I've grown to dislike Word in the past year or two. It's clunky, slow, and d'es quirky things that I find personally disruptive. Sure, it may be the way I have it configured, but I am a user and my perception is king in this market. So, yes, even though Writeboard is designed for multiple author collaborations, I am using it instead of Word whenever I can. But it is the collaborative aspects that are the most promising.

No doubt you have worked with one or two (or more) others on a Word document. Someone drafts it. Sends it to others. They make changes using "track changes" and send it back and forth and around and around. Eventually the numbering system on the evolving file g'es funny, or someone d'esn't get the email with the Word attachment, or loses it to their spam filter. The original author might get back four files that have to be conflated into a single document and that is a real pain in the you know what. Writeboard acts like a word processor with wiki-type functionality. You create a document, invite others to edit it with you. The functionality sends them invitations with a password so that they can view and edit the document. Each time someone makes changes and saves them, a replica of the document--as it currently is saved--becomes the latest link in the right-hand column of saved versions. Of course, you can tell who made which set of changes. And even better, you can compare any version with any other version (or versions) and get a view that shows the original and changes in a single window. After multiple changes by multiple authors, that window is pretty strange looking. However, it is in fact easy to see what the changes have been and who made them.

The latest use I am making of it is to draft a call with Chris Davis, of Baker College. He and I are co-editing a special issue of _Inovate: Journal of Online Education_ on the Net Generation/Echo Boomers and we're using Writeboard to draft the call for papers.
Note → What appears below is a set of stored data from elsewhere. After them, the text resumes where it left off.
-- ==== Sys2Proof/Laws/OnlyLink.lean ====
section
/-! SUPPORT. Machine/Link.lean: which parts of the state each operation can change. -/

set_option linter.unusedVariables false
set_option linter.unusedTactic false
set_option linter.unreachableTactic false

namespace Sys2Proof.Machine

variable {w : Nat} {v s : State}

theorem execDataFlitReceive_only {a1} {a2} {a3} (hw : 81906 &&& w = 81906) (h : Only w v s) : OnlyOut w v (execDataFlitReceive a1 a2 a3 s) := by
  unfold execDataFlitReceive
  apply onlyOut_next
  repeat' (first | with_reducible assumption | intro _ | with_reducible apply receiveData_only (sub_trans rfl hw))

theorem execLinkCtrlReceive_only {a1} {a2} {a3} (hw : 98104 &&& w = 98104) (h : Only w v s) : OnlyOut w v (execLinkCtrlReceive a1 a2 a3 s) := by
  unfold execLinkCtrlReceive
  apply onlyOut_next
  repeat' (first | with_reducible assumption | intro _ | with_reducible apply receiveCtrl_only (sub_trans rfl hw))

theorem execReplayTimeout_only {a1} {a2} (hw : 98104 &&& w = 98104) (h : Only w v s) : OnlyOut w v (execReplayTimeout a1 a2 s) := by
  unfold execReplayTimeout
  apply onlyOut_next
  repeat' (first | with_reducible assumption | intro _ | with_reducible apply only_ite | with_reducible apply replayClass_only (sub_trans rfl hw))

theorem execCreditTimeout_only {a1} {a2} (hw : 69632 &&& w = 69632) (h : Only w v s) : OnlyOut w v (execCreditTimeout a1 a2 s) := by
  unfold execCreditTimeout
  apply onlyOut_next
  repeat' (first | with_reducible assumption | intro _ | with_reducible apply only_ite | with_reducible apply State.modCls_only (sub_trans rfl hw) | with_reducible apply State.raise_only (sub_trans rfl hw) | dsimp only)

theorem execLinkCtrlDue_only {a1} (hw : 4100 &&& w = 4100) (h : Only w v s) : OnlyOut w v (execLinkCtrlDue a1 s) := by
  unfold execLinkCtrlDue
  apply onlyOut_next
  repeat' (first | with_reducible assumption | intro _ | with_reducible apply only_ite | with_reducible apply State.modPort_only (sub_trans rfl hw) | with_reducible apply State.reach_only (sub_trans rfl hw) | with_reducible apply slotTaken_only (sub_trans rfl hw) | with_reducible apply sendCtrl_only (sub_trans rfl hw) | dsimp only)

theorem execDelayExchangeTimer_only {a1} (hw : 4100 &&& w = 4100) (h : Only w v s) : OnlyOut w v (execDelayExchangeTimer a1 s) := by
  unfold execDelayExchangeTimer
  apply onlyOut_next
  repeat' (first | with_reducible assumption | intro _ | with_reducible apply only_ite | with_reducible apply sendCtrl_only (sub_trans rfl hw) | with_reducible apply State.reach_only (sub_trans rfl hw) | (fail_if_no_progress with_reducible apply put_link (sub_trans rfl hw)) | dsimp only)

theorem execTimeCheckTimer_only {a1} (hw : 4100 &&& w = 4100) (h : Only w v s) : OnlyOut w v (execTimeCheckTimer a1 s) := by
  unfold execTimeCheckTimer
  apply onlyOut_next
  repeat' (first | with_reducible assumption | intro _ | with_reducible apply only_ite | with_reducible apply sendCtrl_only (sub_trans rfl hw) | with_reducible apply State.reach_only (sub_trans rfl hw))

theorem execBlockLockLoss_only {a1} (hw : 98104 &&& w = 98104) (h : Only w v s) : OnlyOut w v (execBlockLockLoss a1 s) := by
  unfold execBlockLockLoss
  apply onlyOut_next
  repeat' (first | with_reducible assumption | intro _ | with_reducible apply only_ite | with_reducible apply linkPortReset_only (sub_trans rfl hw))

theorem execLaneSignalDetect_only {a1} {a2} (hw : 4096 &&& w = 4096) (h : Only w v s) : OnlyOut w v (execLaneSignalDetect a1 a2 s) := by
  unfold execLaneSignalDetect
  apply onlyOut_next
  repeat' (first | with_reducible assumption | intro _ | with_reducible apply only_ite | with_reducible apply State.modPort_only (sub_trans rfl hw) | dsimp only)

theorem failStep_only {a2} (hw : 4096 &&& w = 4096) (h : Only w v s) : Only w v (failStep s a2) := by
  unfold failStep
  repeat' (first | with_reducible assumption | intro _ | with_reducible apply State.modPort_only (sub_trans rfl hw) | dsimp only)

theorem execBlockLockAcquired_only {a1} (hw : 4096 &&& w = 4096) (h : Only w v s) : OnlyOut w v (execBlockLockAcquired a1 s) := by
  unfold execBlockLockAcquired
  apply onlyOut_next
  repeat' (first | with_reducible assumption | intro _ | with_reducible apply only_ite | with_reducible apply State.modPort_only (sub_trans rfl hw) | dsimp only)

theorem execLaneEqualiseDone_only {a1} {a2} {a3} (hw : 4096 &&& w = 4096) (h : Only w v s) : OnlyOut w v (execLaneEqualiseDone a1 a2 a3 s) := by
  unfold execLaneEqualiseDone
  apply onlyOut_next
  repeat' (first | with_reducible assumption | intro _ | with_reducible apply only_ite | with_reducible apply State.modPort_only (sub_trans rfl hw) | with_reducible apply failStep_only (sub_trans rfl hw) | dsimp only)

theorem execDelayMeasureDone_only {a1} {a2} {a3} (hw : 69632 &&& w = 69632) (h : Only w v s) : OnlyOut w v (execDelayMeasureDone a1 a2 a3 s) := by
  unfold execDelayMeasureDone
  apply onlyOut_next
  repeat' (first | with_reducible assumption | intro _ | with_reducible apply only_ite | with_reducible apply State.modPort_only (sub_trans rfl hw) | with_reducible apply trainPort_only (sub_trans rfl hw) | with_reducible apply State.live_only (sub_trans rfl hw) | with_reducible apply State.condition_only (sub_trans rfl hw) | with_reducible apply portChanged_only (sub_trans rfl hw) | (fail_if_no_progress with_reducible apply put_link (sub_trans rfl hw)) | dsimp only)

theorem execTrainingRetry_only {a1} (hw : 4100 &&& w = 4100) (h : Only w v s) : OnlyOut w v (execTrainingRetry a1 s) := by
  unfold execTrainingRetry
  apply onlyOut_next
  repeat' (first | with_reducible assumption | intro _ | with_reducible apply only_ite | with_reducible apply failStep_only (sub_trans rfl hw) | with_reducible apply State.reach_only (sub_trans rfl hw) | with_reducible apply State.modPort_only (sub_trans rfl hw) | split | dsimp only)

theorem execUrgent_only {a1} {a2} (hw : 81906 &&& w = 81906) (h : Only w v s) : OnlyOut w v (execUrgent a1 a2 s) := by
  unfold execUrgent
  apply onlyOut_next
  repeat' (first | with_reducible assumption | intro _ | with_reducible apply only_ite | with_reducible apply urgentArrives_only (sub_trans rfl hw))

theorem takeMark_only {a2} {a3} {a4} (hw : 4096 &&& w = 4096) (h : Only w v s) : OnlyFst w v (takeMark s a2 a3 a4) := by
  unfold takeMark
  repeat' (first | with_reducible assumption | intro _ | (fail_if_no_progress with_reducible apply put_link (sub_trans rfl hw)) | split | with_reducible apply ofst_mk | with_reducible refine only_fst (by with_reducible assumption) ?_ | dsimp only)

theorem forwardMark_only {a2} {a3} {a4} {a5} (hw : 69634 &&& w = 69634) (h : Only w v s) : Only w v (forwardMark s a2 a3 a4 a5) := by
  unfold forwardMark
  repeat' (first | with_reducible assumption | intro _ | with_reducible apply only_ite | with_reducible apply enqueue_only (sub_trans rfl hw) | with_reducible apply State.takeFree_only (sub_trans rfl hw) | split | dsimp only)

theorem actOnMark_only {a2} {a3} {a4} {a5} (hw : 69640 &&& w = 69640) (h : Only w v s) : Only w v (actOnMark s a2 a3 a4 a5) := by
  unfold actOnMark
  repeat' (first | with_reducible assumption | intro _ | with_reducible apply only_ite | with_reducible apply State.noteSet_only (sub_trans rfl hw) | with_reducible apply State.raise_only (sub_trans rfl hw) | (fail_if_no_progress with_reducible apply put_link (sub_trans rfl hw)) | dsimp only)

theorem execSyncMark_only {a1} {a2} {a3} {a4} {a5} {a6} (hw : 69646 &&& w = 69646) (h : Only w v s) : OnlyOut w v (execSyncMark a1 a2 a3 a4 a5 a6 s) := by
  unfold execSyncMark
  apply onlyOut_next
  repeat' (first | with_reducible assumption | intro _ | with_reducible apply only_ite | with_reducible apply ofst_ite | with_reducible apply State.reach_only (sub_trans rfl hw) | with_reducible apply misroute_only (sub_trans rfl hw) | with_reducible apply takeMark_only (sub_trans rfl hw) | with_reducible refine only_of_fst (takeMark_only (sub_trans rfl hw) ?_) | with_reducible refine only_fst (by with_reducible assumption) (takeMark_only (sub_trans rfl hw) ?_) | with_reducible apply actOnMark_only (sub_trans rfl hw) | with_reducible apply forwardMark_only (sub_trans rfl hw) | split | with_reducible apply ofst_mk | with_reducible refine only_fst (by with_reducible assumption) ?_ | dsimp only)

theorem jitteredSync_only {a2} (hw : 2 &&& w = 2) (h : Only w v s) : OnlyFst w v (jitteredSync s a2) := by
  unfold jitteredSync
  repeat' (first | with_reducible assumption | intro _ | with_reducible apply only_ite | with_reducible apply ofst_ite | with_reducible apply State.takeFree_only (sub_trans rfl hw) | with_reducible apply ofst_mk | dsimp only)

theorem stepClocks_only {a2} (hw : 128 &&& w = 128) (h : Only w v s) : Only w v (stepClocks s a2) := by
  unfold stepClocks
  repeat' (first | with_reducible assumption | intro _ | with_reducible apply only_ite | with_reducible apply only_foldl | with_reducible apply ofst_foldl | with_reducible apply ofoldl_fst | with_reducible apply State.modCkgen_only (sub_trans rfl hw) | with_reducible apply State.modPinck_only (sub_trans rfl hw) | dsimp only)

theorem stepTime_only {a2} (hw : 90020 &&& w = 90020) (h : Only w v s) : Only w v (stepTime s a2) := by
  unfold stepTime
  repeat' (first | with_reducible assumption | intro _ | with_reducible apply only_ite | with_reducible apply only_foldl | with_reducible apply timStepped_only (sub_trans rfl hw) | with_reducible apply stepClocks_only (sub_trans rfl hw) | with_reducible apply State.modLoop_only (sub_trans rfl hw) | with_reducible apply State.modZone_only (sub_trans rfl hw) | (fail_if_no_progress with_reducible apply put_clk (sub_trans rfl hw)) | dsimp only)

theorem fireSync_only {a2} (hw : 90030 &&& w = 90030) (h : Only w v s) : Only w v (fireSync s a2) := by
  unfold fireSync
  repeat' (first | with_reducible assumption | intro _ | with_reducible apply jitteredSync_only (sub_trans rfl hw) | with_reducible refine only_of_fst (jitteredSync_only (sub_trans rfl hw) ?_) | with_reducible refine only_fst (by with_reducible assumption) (jitteredSync_only (sub_trans rfl hw) ?_) | with_reducible apply State.reach_only (sub_trans rfl hw) | with_reducible apply syncBeds_only (sub_trans rfl hw) | with_reducible apply stepTime_only (sub_trans rfl hw) | with_reducible apply State.noteAdd_only (sub_trans rfl hw) | (fail_if_no_progress with_reducible apply put_link (sub_trans rfl hw)) | split | with_reducible apply ofst_mk | with_reducible refine only_fst (by with_reducible assumption) ?_ | dsimp only)

theorem execLocalSync_only (hw : 90030 &&& w = 90030) (h : Only w v s) : OnlyOut w v (execLocalSync s) := by
  unfold execLocalSync
  apply onlyOut_next
  repeat' (first | with_reducible assumption | intro _ | with_reducible apply fireSync_only (sub_trans rfl hw) | split | dsimp only)

theorem execPhaseSlewEnd_only (hw : 4100 &&& w = 4100) (h : Only w v s) : OnlyOut w v (execPhaseSlewEnd s) := by
  unfold execPhaseSlewEnd
  apply onlyOut_next
  repeat' (first | with_reducible assumption | intro _ | with_reducible apply only_ite | with_reducible apply State.reach_only (sub_trans rfl hw) | (fail_if_no_progress with_reducible apply put_link (sub_trans rfl hw)) | split | dsimp only)

end Sys2Proof.Machine
end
But, enough of my thrill at playing with this new tool and back to the sea change. That phrase seems particularly apt when you realize that it is Shakespearean, from The Tempest:

Full fathom five thy father lies;
Of his bones are coral made;
Those are pearls that were his eyes:
Nothing of him that doth fade
But doth suffer a sea-change
Into something rich and strange.


Obviously, Gates is worried that "thy father" could eventually be Microsoft, when the core platform that software uses is fully Web-based and uses the browser instead of an operating system. A Wharton professor writes, in a recent article title Why is Microsoft Afraid of Google, that "As the Internet becomes more of an essential part of the computing experience, if anything else from a network becomes a central link in the user's (that's me) experience, that poses a challenge to Windows and software programs like Office, which has higher profit margins than Windows itself." Yup.

This user is turning from Word to Writeboard. I haven't researched it yet, but I am sure that the online equivalent of Excel is out there also. Once I can start using that, I may not ever need Office on my laptop again. Disruptive change, indeed.